Your guide to electric car salary sacrifice

Salary sacrifice schemes can be one of the most cost-effective ways to drive an electric car.


What is electric car salary sacrifice?

An electric vehicle salary sacrifice scheme lets an employee pay for an electric car each month using their gross salary – that’s before tax and other contributions are deducted. It’s the same as other salary sacrifice schemes, such as childcare, cycle to work schemes or pension contributions.

Unlike some other benefits that you might take through salary sacrifice, an electric vehicle isn’t taxed based on the salary that you give up: instead you pay tax on the value of the benefit in kind (BIK) tax. BIK is the value of the benefit you receive – in this case, a car. It’s what has helped make salary sacrifice the cheapest way to own an electric car. For battery-electric cars, BIK tax is 1% for 2021/22, and 2% for 2022/23.

How electric car salary sacrifice schemes work

A salary sacrifice car is a company car. Your company rents the car from a supplier, such as LeasePlan, and you rent it from your employer. You pay for the car using your gross pay, and your income tax is based on your remaining salary and the BIK value. Essentially, the same as what you’d pay anyway, but with a new, clean car for a cheaper cost.

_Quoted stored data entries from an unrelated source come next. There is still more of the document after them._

-- ==== Sys2Proof/Certificates/Slice0/Obligations.lean ====
section
/-! DEFINITION. The statements about the part, from the numbered rules of spec/. -/

open Sys2Proof Sys2Proof.Machine

/-! ### The queue and the resets -/

/-- A step takes the command at the front of the queue and runs it on the rest (the block's own rule); with no command
waiting one ms passes (log entry 1): the clock and a running stuck-line timer go on by 1, every other running timer
loses 1, a stroke time as old as the active window is forgotten (R155), nothing else changes. -/
def Obligations.StepRunsFrontOrTicks : Prop :=
  (∀ (c : Instr) (rest : List Instr) (s : State),
    step { s with pending := c :: rest } = exec c { s with pending := rest }) ∧
  ∀ s : State, s.pending = [] → ∃ t, step s = .next t ∧
    t.seq = { s.seq with clock := s.seq.clock + 1 } ∧
    t.scanner = { s.scanner with period := s.scanner.period.map (· - 1) } ∧
    t.notes = { s.notes with flushTimer := s.notes.flushTimer.map (· - 1) } ∧
    t.port = { s.port with timer := s.port.timer.map (· - 1) } ∧
    t.translator = { s.translator with resolveTimer := s.translator.resolveTimer.map (· - 1) } ∧
    t.release = { s.release with holdTimer := s.release.holdTimer.map (· - 1) } ∧
    t.peers = { s.peers with timer := s.peers.timer.map (· - 1) } ∧
    t.floor.claimWait = s.floor.claimWait.map (· - 1) ∧ t.floor.holdOff = s.floor.holdOff.map (· - 1) ∧
    t.floor.claimWindow = s.floor.claimWindow.map (· - 1) ∧ t.floor.reliefTimer = s.floor.reliefTimer.map (· - 1) ∧
    t.floor.yieldTimer = s.floor.yieldTimer.map (· - 1) ∧ t.floor.vacancyTimer = s.floor.vacancyTimer.map (· - 1) ∧
    (t.floor.state, t.floor.holder, t.floor.partner, t.floor.cut, t.floor.withdrawn) =
      (s.floor.state, s.floor.holder, s.floor.partner, s.floor.cut, s.floor.withdrawn) ∧
    (∀ w, s.floor.lastStroke = some w →
      t.floor.lastStroke =
        if (s.seq.clock + 1 - w).toNat < s.settings.activeWindow * 1000 then some w else none) ∧
    (s.floor.lastStroke = none → t.floor.lastStroke = none) ∧
    t.bus = { s.bus with stuckTimer := if s.bus.stuckTimer = 0 then 0 else s.bus.stuckTimer + 1 } ∧
    t.status = { s.status with playing := s.status.playing.map fun p => (p.1, p.2 - 1) } ∧
    (t.pending, t.freeCount, t.settings, t.strokes, t.lookup, t.inbox) =
      ([], s.freeCount, s.settings, s.strokes, s.lookup, s.inbox)

/-- What either reset leaves in every block, from the reset tables of the chapters; the machine right after reset is
such a state. Model's choices: strap levels and device contents come from outside, and the machine right after reset
has the straps low and nothing listed in its devices (log entry 2); every configured quantity stands at its default
before acceptance, where the spec gives it no value (log entry 24). -/
def Obligations.BlocksAfterEitherReset : Prop :=
  ∀ (kind : ResetKind) (straps : Straps) (flash ram : Memory) (queue : List Instr) (free : Nat),
    let t := State.started kind straps flash ram queue free
    (t.seq.phase, t.seq.resetKind, t.seq.addr, t.seq.ramFit, t.seq.clock) =
      (.load, kind, straps.addr, straps.ramFit, 0) ∧
    (t.seq.loadStep, t.seq.accepted, t.seq.listenExpiries, t.settings) = (.recovery, false, 0, .standard) ∧
    (t.scanner.active = false ∧ t.scanner.markActive = false ∧ t.scanner.period = none ∧ t.scanner.image = 0 ∧
      t.scanner.cells = List.replicate 24 ⟨false, 0⟩ ∧
      t.scanner.chord = .idle ∧ t.scanner.accumulator = 0 ∧ t.scanner.chordStart = none ∧
      t.scanner.nextStroke = none ∧ t.scanner.markLevel = none ∧ t.scanner.markCount = 0 ∧
      t.scanner.heldMark = none) ∧
    t.strokes = [] ∧
    (t.notes.opened = false ∧ t.notes.resumeScan = none ∧ t.notes.fifo = [] ∧ t.notes.burst = none ∧
      t.notes.writePos = none ∧ t.notes.flushTimer = none ∧
      t.notes.flushDue = false ∧ t.notes.lostCount = 0 ∧ t.notes.halted = false ∧ t.notes.full = false ∧
      t.notes.restartCount = none ∧ t.notes.heldNotes = []) ∧
    (t.port.flash = .recovering ∧ t.port.timer = some 50 ∧ t.port.burstGranted = false ∧ t.port.deviceReady = false ∧
      t.port.regions = [⟨.default, .flash, 0, 16 * 1024 * 1024, [.flashRead]⟩] ∧
      t.port.flashMem = flash ∧ t.port.ramMem = ram) ∧
    (t.lookup.w0 = none ∧ t.lookup.w1 = none ∧ t.lookup.w2 = none ∧ t.lookup.search = none ∧
      t.lookup.request = none) ∧
    (t.translator.active = false ∧ t.translator.sequence = [] ∧ t.translator.resolveTimer = none ∧
      t.translator.stale = false ∧ t.translator.work = [] ∧ t.translator.capture.state = .normal ∧
      t.translator.capture.outline = [] ∧ t.translator.capture.separator = none ∧ t.translator.capture.pieces = [] ∧
      t.translator.capture.buffer = ⟨.none, true, false⟩ ∧ t.translator.capture.abandoned = false ∧
      t.translator.formatting = ⟨.capNext, false, false, none, true⟩ ∧ t.translator.markNext = false ∧
      t.translator.history = [] ∧ t.translator.nextUnit = 1) ∧
    t.inbox = [] ∧
    (t.release.recordOn = true ∧ t.release.known = none ∧ t.release.nextShadow = 1 ∧ t.release.holdTimer = none ∧
      t.release.active = false) ∧
    (t.bus.follower = .waitIdle ∧ t.bus.recessive = 0 ∧ t.bus.queue = [] ∧ t.bus.inFlight = none ∧
      t.bus.stuckTimer = 0 ∧ t.bus.stuckSpell = false) ∧
    (∀ a : Station, t.peers.record a = ⟨false, none, none, none, none, none, true⟩) ∧ t.peers.timer = none ∧
    (t.floor.state = .off ∧ t.floor.holder = none ∧ t.floor.partner = none ∧ t.floor.cut = none ∧
      t.floor.lastStroke = none ∧ t.floor.withdrawn = false ∧ t.floor.claimWait = none ∧ t.floor.holdOff = none ∧
      t.floor.claimWindow = none ∧ t.floor.reliefTimer = none ∧ t.floor.yieldTimer = none ∧
      t.floor.vacancyTimer = none) ∧
    (t.status.flags = Flag.restarted.mask ∧ t.status.mask = 0 ∧ t.status.enables = 0 ∧ t.status.playing = none ∧
      t.status.waiting = none) ∧
    State.reset = State.started .powerOn ⟨0, false⟩ [] [] [] 0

What rules affect salary sacrifice?

OpRA stands for Optional Remuneration Arrangements – and it relates to legislation that was introduced in April 2017 to counter tax and national insurance avoidance on certain types of cash benefits. It changed the way some company cars were taxed - fortunately, it doesn’t affect electric cars on salary sacrifice. You can find out more about the legislation in our Funding and Tax Guide, produced in association with Deloitte.


What is Salary Sacrifice for cars, and why would you offer it to your employees?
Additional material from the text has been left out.